- _Try it_
Copy the records below without altering a single word.

- _Stored data_
-- ==== Sys2Proof/Tests/Slice0.lean ====
section
/-! SUPPORT. The model's own tests: the smoke test of WellFormed and of rule R7, words decoded as the spec writes them, one step of
each instruction against the vectors of 95_test_vectors.md, and for every obligation with hypotheses a witness that meets
them. -/

namespace Sys2Proof.Tests

open Sys2Proof.Machine

/-! ## Small states -/

/-- The defaults of rule R6, and a number for each OPEN parameter. -/
def par1 : Params := { Params.default with madctlVal := 0x60, busId := 0, channel := 0, baud := 0, gpioChip := 0 }

/-- Power-on, with answers for a while. -/
def powered : State := { State.reset with par := par1, env := List.replicate 30 .ok }

/-- The end state of V-INIT-1, but for its trace. -/
def ready : State :=
  { powered with
    lc := .ready, claimed := ⟨true, true, true, true⟩, pins := ⟨some false, some true, some true⟩, pc := 12,
    rx := { Receiver.powerOn (some false) (some true) (some true) with
      pixfmt := some 0x05, madctl := some 0x60, sleepOut := true, displayOn := true, quiet := 130,
      sinceSlpout := some 120 } }

/-- `ready` with the glyphs of ROM T that a test uses, and a text at address 0. -/
def withText (bytes : List Byte) : State :=
  ((ready.loadGlyph 0x41 [0x05, 0, 0, 0, 0, 0, 0, 0x80]).loadGlyph 0x3F [0x80, 0, 0, 0, 0, 0, 0, 0]).loadTextBytes 0 bytes

/-- `ready` with the window (10, 11, 20, 21) just programmed (V-RX-2). -/
def windowed : State :=
  { ready with rx := { ready.rx with winseq := 2, xs := some 10, xe := some 11, ys := some 20, ye := some 21 } }

/-- `powered` with the program `INIT`. -/
def booted : State := powered.loadProgram [.init]

/-- The next state, if there is one. -/
def after : Host.Outcome State Fault Refusal → Option State
  | .next t => some t
  | .fault _ => none
  | .refused _ => none

/-- A pixel that the receiver's frame memory lists. -/
structure Pixel where
  x : Nat
  y : Nat
  color : Half
deriving DecidableEq, Repr

/-- The frame memory of the receiver, row by row. -/
def pixels (t : State) : List Pixel := t.rx.fb.flatMap fun row => row.2.map fun p => ⟨p.1, row.1, p.2⟩

/-- The status of the next state is OK. -/
def endsOk (o : Host.Outcome State Fault Refusal) : Bool := (after o).any fun t => t.status.status == .ok

theorem of_endsOk {o : Host.Outcome State Fault Refusal} (h : endsOk o = true) :
    ∃ t, o = .next t ∧ t.status.status = .ok := by
  cases o with
  | next t => exact ⟨t, rfl, by simpa [endsOk, after] using h⟩
  | fault _ => simp [endsOk, after] at h
  | refused _ => simp [endsOk, after] at h

/-! ## WellFormed, and the constraints on the parameters -/

theorem wellFormed_replicate (n : Nat) :
    (Instr.wMemwr (List.replicate n 0)).wellFormed = decide (n ≤ maxPixels) := by
  simp only [Instr.wellFormed, List.length_replicate]

theorem test_too_many_pixels_ill_formed : (Instr.wMemwr (List.replicate 76801 0)).wellFormed = false := by
  rw [wellFormed_replicate]; decide

theorem test_a_panel_of_pixels_well_formed : (Instr.wMemwr (List.replicate 76800 0)).wellFormed = true := by
  rw [wellFormed_replicate]; decide

theorem test_default_parameters_ok : Params.default.ok = true := by decide

/-- One configuration for each constraint of rules R7 and R90, and D14. -/
theorem test_constraints_refused :
    ({ par1 with chunkMax := 0 } : Params).ok = false ∧ ({ par1 with xferMax := 4095 } : Params).ok = false ∧
    ({ par1 with tRstLow := 9 } : Params).ok = false ∧ ({ par1 with tRstHigh := 9 } : Params).ok = false ∧
    ({ par1 with tSlpout := 119 } : Params).ok = false ∧ ({ par1 with lineRst := 0 } : Params).ok = false ∧
    ({ par1 with lineBl := 0 } : Params).ok = false ∧ ({ par1 with lineBl := 1 } : Params).ok = false ∧
    ({ par1 with releaseOrder := [.bl, .rst, .dc, .dc] } : Params).ok = false := by decide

- _Your response_
-- ==== Sys2Proof/Tests/Slice0.lean ====
section
/-! SUPPORT. The model's own tests: the smoke test of WellFormed and of rule R7, words decoded as the spec writes them, one step of
each instruction against the vectors of 95_test_vectors.md, and for every obligation with hypotheses a witness that meets
them. -/

namespace Sys2Proof.Tests

open Sys2Proof.Machine

/-! ## Small states -/

/-- The defaults of rule R6, and a number for each OPEN parameter. -/
def par1 : Params := { Params.default with madctlVal := 0x60, busId := 0, channel := 0, baud := 0, gpioChip := 0 }

/-- Power-on, with answers for a while. -/
def powered : State := { State.reset with par := par1, env := List.replicate 30 .ok }

/-- The end state of V-INIT-1, but for its trace. -/
def ready : State :=
  { powered with
    lc := .ready, claimed := ⟨true, true, true, true⟩, pins := ⟨some false, some true, some true⟩, pc := 12,
    rx := { Receiver.powerOn (some false) (some true) (some true) with
      pixfmt := some 0x05, madctl := some 0x60, sleepOut := true, displayOn := true, quiet := 130,
      sinceSlpout := some 120 } }

/-- `ready` with the glyphs of ROM T that a test uses, and a text at address 0. -/
def withText (bytes : List Byte) : State :=
  ((ready.loadGlyph 0x41 [0x05, 0, 0, 0, 0, 0, 0, 0x80]).loadGlyph 0x3F [0x80, 0, 0, 0, 0, 0, 0, 0]).loadTextBytes 0 bytes

/-- `ready` with the window (10, 11, 20, 21) just programmed (V-RX-2). -/
def windowed : State :=
  { ready with rx := { ready.rx with winseq := 2, xs := some 10, xe := some 11, ys := some 20, ye := some 21 } }

/-- `powered` with the program `INIT`. -/
def booted : State := powered.loadProgram [.init]

/-- The next state, if there is one. -/
def after : Host.Outcome State Fault Refusal → Option State
  | .next t => some t
  | .fault _ => none
  | .refused _ => none

/-- A pixel that the receiver's frame memory lists. -/
structure Pixel where
  x : Nat
  y : Nat
  color : Half
deriving DecidableEq, Repr

/-- The frame memory of the receiver, row by row. -/
def pixels (t : State) : List Pixel := t.rx.fb.flatMap fun row => row.2.map fun p => ⟨p.1, row.1, p.2⟩

/-- The status of the next state is OK. -/
def endsOk (o : Host.Outcome State Fault Refusal) : Bool := (after o).any fun t => t.status.status == .ok

theorem of_endsOk {o : Host.Outcome State Fault Refusal} (h : endsOk o = true) :
    ∃ t, o = .next t ∧ t.status.status = .ok := by
  cases o with
  | next t => exact ⟨t, rfl, by simpa [endsOk, after] using h⟩
  | fault _ => simp [endsOk, after] at h
  | refused _ => simp [endsOk, after] at h

/-! ## WellFormed, and the constraints on the parameters -/

theorem wellFormed_replicate (n : Nat) :
    (Instr.wMemwr (List.replicate n 0)).wellFormed = decide (n ≤ maxPixels) := by
  simp only [Instr.wellFormed, List.length_replicate]

theorem test_too_many_pixels_ill_formed : (Instr.wMemwr (List.replicate 76801 0)).wellFormed = false := by
  rw [wellFormed_replicate]; decide

theorem test_a_panel_of_pixels_well_formed : (Instr.wMemwr (List.replicate 76800 0)).wellFormed = true := by
  rw [wellFormed_replicate]; decide

theorem test_default_parameters_ok : Params.default.ok = true := by decide

/-- One configuration for each constraint of rules R7 and R90, and D14. -/
theorem test_constraints_refused :
    ({ par1 with chunkMax := 0 } : Params).ok = false ∧ ({ par1 with xferMax := 4095 } : Params).ok = false ∧
    ({ par1 with tRstLow := 9 } : Params).ok = false ∧ ({ par1 with tRstHigh := 9 } : Params).ok = false ∧
    ({ par1 with tSlpout := 119 } : Params).ok = false ∧ ({ par1 with lineRst := 0 } : Params).ok = false ∧
    ({ par1 with lineBl := 0 } : Params).ok = false ∧ ({ par1 with lineBl := 1 } : Params).ok = false ∧
    ({ par1 with releaseOrder := [.bl, .rst, .dc, .dc] } : Params).ok = false := by decide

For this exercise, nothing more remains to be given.